(Collected data)
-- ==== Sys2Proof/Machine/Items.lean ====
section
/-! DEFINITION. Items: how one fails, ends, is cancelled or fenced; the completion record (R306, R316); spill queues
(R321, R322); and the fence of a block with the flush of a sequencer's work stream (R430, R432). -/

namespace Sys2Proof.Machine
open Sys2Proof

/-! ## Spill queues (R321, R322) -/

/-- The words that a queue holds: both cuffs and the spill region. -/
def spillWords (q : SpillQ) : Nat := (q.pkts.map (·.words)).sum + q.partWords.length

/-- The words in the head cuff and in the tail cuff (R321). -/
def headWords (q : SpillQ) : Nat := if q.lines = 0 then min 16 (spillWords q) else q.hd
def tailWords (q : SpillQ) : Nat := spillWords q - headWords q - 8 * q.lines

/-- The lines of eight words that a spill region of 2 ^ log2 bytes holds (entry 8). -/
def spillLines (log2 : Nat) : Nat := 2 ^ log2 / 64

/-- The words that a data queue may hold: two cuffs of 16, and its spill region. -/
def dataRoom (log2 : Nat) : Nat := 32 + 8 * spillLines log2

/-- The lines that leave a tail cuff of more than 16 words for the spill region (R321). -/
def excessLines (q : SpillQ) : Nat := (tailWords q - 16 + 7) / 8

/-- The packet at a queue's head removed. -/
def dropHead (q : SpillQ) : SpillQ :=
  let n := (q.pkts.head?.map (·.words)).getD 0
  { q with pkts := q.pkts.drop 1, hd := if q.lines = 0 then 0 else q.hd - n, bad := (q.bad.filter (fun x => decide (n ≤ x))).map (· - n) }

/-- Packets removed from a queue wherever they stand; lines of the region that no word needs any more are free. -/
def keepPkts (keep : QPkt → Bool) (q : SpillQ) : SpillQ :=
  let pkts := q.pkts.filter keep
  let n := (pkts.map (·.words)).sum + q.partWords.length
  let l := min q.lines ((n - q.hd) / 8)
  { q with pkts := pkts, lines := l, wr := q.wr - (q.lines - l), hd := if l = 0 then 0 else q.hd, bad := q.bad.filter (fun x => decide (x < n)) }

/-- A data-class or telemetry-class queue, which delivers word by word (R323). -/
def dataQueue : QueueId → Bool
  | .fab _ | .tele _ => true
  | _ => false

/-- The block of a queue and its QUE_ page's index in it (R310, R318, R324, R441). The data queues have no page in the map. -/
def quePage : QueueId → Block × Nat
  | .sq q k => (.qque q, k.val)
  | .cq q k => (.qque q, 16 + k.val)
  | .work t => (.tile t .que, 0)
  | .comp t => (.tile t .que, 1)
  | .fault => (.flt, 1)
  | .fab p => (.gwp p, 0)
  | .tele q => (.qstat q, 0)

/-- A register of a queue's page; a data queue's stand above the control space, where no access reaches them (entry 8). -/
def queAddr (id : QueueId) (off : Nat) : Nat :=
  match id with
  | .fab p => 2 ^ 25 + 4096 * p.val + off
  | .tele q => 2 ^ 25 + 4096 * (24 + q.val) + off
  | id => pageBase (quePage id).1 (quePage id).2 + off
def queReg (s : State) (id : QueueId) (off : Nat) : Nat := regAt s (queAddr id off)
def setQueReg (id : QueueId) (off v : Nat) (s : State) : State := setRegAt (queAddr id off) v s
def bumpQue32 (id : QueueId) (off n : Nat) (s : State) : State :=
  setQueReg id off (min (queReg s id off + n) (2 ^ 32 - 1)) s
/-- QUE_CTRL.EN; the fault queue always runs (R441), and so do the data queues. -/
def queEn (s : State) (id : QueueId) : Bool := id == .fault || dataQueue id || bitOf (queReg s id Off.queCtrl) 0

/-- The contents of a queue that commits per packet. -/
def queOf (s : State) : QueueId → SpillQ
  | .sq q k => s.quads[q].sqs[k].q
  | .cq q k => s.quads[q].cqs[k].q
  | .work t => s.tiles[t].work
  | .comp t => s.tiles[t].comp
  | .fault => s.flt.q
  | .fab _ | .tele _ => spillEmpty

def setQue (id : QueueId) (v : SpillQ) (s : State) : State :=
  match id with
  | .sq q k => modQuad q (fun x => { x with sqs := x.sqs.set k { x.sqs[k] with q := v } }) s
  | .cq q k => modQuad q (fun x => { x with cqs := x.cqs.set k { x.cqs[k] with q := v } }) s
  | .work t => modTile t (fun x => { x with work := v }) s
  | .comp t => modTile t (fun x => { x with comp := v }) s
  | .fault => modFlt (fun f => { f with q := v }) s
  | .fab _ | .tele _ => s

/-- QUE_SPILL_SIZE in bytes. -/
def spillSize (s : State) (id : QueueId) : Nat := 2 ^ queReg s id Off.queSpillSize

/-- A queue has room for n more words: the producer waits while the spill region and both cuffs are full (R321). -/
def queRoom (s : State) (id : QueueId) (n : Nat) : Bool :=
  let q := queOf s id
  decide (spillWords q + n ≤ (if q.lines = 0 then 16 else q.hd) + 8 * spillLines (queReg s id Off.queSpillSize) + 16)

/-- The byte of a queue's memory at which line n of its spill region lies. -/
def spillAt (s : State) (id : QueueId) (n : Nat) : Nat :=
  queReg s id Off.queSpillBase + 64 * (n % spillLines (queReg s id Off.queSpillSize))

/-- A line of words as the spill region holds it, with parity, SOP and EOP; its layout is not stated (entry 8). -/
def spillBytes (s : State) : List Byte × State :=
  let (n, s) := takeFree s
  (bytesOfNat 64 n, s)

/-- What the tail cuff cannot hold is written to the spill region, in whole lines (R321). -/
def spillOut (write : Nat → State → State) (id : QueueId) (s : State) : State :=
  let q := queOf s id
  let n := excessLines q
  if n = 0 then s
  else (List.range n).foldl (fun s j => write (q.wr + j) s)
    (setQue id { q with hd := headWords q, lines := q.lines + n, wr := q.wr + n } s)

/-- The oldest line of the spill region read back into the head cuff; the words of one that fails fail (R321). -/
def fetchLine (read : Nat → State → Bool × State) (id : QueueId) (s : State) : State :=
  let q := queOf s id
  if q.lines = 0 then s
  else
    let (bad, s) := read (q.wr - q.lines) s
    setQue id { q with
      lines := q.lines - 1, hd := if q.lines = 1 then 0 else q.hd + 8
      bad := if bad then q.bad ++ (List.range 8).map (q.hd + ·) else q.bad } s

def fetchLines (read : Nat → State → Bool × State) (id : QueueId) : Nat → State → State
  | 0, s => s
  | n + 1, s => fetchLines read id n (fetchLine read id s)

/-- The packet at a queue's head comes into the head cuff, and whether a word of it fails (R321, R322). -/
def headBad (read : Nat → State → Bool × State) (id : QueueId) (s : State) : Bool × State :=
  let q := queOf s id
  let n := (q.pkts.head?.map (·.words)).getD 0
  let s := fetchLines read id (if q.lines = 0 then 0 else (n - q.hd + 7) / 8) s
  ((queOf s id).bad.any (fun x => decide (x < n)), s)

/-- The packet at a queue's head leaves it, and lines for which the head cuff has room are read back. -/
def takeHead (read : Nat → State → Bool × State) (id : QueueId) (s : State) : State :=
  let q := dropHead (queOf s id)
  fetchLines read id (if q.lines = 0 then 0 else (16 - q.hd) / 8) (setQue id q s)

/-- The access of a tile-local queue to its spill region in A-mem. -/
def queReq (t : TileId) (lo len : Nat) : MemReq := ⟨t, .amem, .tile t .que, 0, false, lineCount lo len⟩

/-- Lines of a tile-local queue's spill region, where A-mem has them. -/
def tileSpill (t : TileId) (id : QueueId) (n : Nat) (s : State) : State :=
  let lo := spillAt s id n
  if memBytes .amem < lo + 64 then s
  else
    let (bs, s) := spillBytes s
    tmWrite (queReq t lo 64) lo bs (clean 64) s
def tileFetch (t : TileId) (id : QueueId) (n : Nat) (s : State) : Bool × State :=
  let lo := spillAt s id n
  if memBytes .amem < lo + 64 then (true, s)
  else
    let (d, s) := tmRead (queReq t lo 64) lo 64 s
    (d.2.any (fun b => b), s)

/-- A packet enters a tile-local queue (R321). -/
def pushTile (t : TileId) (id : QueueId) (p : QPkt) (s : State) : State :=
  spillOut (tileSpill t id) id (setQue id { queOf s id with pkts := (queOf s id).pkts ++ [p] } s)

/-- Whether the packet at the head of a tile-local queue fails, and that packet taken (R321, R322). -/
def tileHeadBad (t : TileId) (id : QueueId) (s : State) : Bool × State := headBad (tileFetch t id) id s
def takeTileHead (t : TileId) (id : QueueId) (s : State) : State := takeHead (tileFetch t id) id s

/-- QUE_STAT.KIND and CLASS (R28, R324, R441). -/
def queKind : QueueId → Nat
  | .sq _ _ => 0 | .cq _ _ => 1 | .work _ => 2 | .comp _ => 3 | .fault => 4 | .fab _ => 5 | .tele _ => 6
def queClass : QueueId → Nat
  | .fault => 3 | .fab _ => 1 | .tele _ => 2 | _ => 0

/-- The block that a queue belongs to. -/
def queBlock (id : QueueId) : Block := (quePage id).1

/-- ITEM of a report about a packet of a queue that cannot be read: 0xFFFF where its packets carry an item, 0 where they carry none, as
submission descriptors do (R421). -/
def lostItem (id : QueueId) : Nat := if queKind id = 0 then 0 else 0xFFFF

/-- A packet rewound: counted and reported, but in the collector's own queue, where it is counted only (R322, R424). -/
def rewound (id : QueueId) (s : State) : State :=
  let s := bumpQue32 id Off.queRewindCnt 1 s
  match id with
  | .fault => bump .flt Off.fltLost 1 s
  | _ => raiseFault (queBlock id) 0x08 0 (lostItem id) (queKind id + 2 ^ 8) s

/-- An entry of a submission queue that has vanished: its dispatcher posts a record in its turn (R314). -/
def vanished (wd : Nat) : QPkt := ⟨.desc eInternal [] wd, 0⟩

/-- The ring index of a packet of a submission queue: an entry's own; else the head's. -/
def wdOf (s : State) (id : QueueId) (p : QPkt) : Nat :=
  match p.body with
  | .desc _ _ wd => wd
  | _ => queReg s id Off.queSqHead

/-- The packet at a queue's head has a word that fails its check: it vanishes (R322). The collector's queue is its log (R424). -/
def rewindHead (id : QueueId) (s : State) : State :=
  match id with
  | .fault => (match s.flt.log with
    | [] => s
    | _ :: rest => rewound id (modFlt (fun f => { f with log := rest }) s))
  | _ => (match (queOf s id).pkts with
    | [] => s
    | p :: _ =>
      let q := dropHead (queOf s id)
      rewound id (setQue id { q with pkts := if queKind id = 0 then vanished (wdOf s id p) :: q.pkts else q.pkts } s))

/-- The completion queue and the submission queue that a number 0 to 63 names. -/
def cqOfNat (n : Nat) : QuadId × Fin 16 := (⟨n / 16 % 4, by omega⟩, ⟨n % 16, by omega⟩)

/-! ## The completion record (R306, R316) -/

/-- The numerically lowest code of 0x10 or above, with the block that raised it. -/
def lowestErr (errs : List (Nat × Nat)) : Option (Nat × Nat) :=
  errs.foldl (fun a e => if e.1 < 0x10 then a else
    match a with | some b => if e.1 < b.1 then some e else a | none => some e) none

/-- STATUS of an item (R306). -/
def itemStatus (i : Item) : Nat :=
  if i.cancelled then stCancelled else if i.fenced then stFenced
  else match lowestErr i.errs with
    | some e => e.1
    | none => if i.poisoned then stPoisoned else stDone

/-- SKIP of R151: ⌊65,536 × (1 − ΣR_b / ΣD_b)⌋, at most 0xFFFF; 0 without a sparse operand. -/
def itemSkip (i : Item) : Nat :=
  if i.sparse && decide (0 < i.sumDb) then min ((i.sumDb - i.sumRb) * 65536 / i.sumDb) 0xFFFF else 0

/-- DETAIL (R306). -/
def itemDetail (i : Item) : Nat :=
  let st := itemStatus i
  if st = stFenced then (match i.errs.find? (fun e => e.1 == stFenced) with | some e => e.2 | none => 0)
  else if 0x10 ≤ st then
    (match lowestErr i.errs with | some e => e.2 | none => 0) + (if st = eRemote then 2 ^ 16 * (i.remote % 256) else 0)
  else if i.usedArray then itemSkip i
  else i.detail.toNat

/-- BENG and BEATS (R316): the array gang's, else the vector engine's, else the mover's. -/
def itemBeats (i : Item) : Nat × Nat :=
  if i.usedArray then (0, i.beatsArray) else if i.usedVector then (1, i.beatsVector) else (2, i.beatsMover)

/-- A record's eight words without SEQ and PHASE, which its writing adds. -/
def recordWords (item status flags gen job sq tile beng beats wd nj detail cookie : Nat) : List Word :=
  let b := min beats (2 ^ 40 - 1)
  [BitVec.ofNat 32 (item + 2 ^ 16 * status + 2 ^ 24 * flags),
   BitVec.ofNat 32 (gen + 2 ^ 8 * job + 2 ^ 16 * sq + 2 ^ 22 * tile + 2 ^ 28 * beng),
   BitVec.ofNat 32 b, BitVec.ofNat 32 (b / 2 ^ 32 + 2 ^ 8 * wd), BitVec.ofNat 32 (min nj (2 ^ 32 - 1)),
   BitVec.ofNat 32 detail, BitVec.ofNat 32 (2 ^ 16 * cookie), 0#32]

Exercise:
The required answer is the exact run of lines above starting at the line with "(.tile t .que, 1)" and ending at the line with "def queEn (s", with both ends present.

Solution to this exercise:
  | .comp t => (.tile t .que, 1)
  | .fault => (.flt, 1)
  | .fab p => (.gwp p, 0)
  | .tele q => (.qstat q, 0)

/-- A register of a queue's page; a data queue's stand above the control space, where no access reaches them (entry 8). -/
def queAddr (id : QueueId) (off : Nat) : Nat :=
  match id with
  | .fab p => 2 ^ 25 + 4096 * p.val + off
  | .tele q => 2 ^ 25 + 4096 * (24 + q.val) + off
  | id => pageBase (quePage id).1 (quePage id).2 + off
def queReg (s : State) (id : QueueId) (off : Nat) : Nat := regAt s (queAddr id off)
def setQueReg (id : QueueId) (off v : Nat) (s : State) : State := setRegAt (queAddr id off) v s
def bumpQue32 (id : QueueId) (off n : Nat) (s : State) : State :=
  setQueReg id off (min (queReg s id off + n) (2 ^ 32 - 1)) s
/-- QUE_CTRL.EN; the fault queue always runs (R441), and so do the data queues. -/
def queEn (s : State) (id : QueueId) : Bool := id == .fault || dataQueue id || bitOf (queReg s id Off.queCtrl) 0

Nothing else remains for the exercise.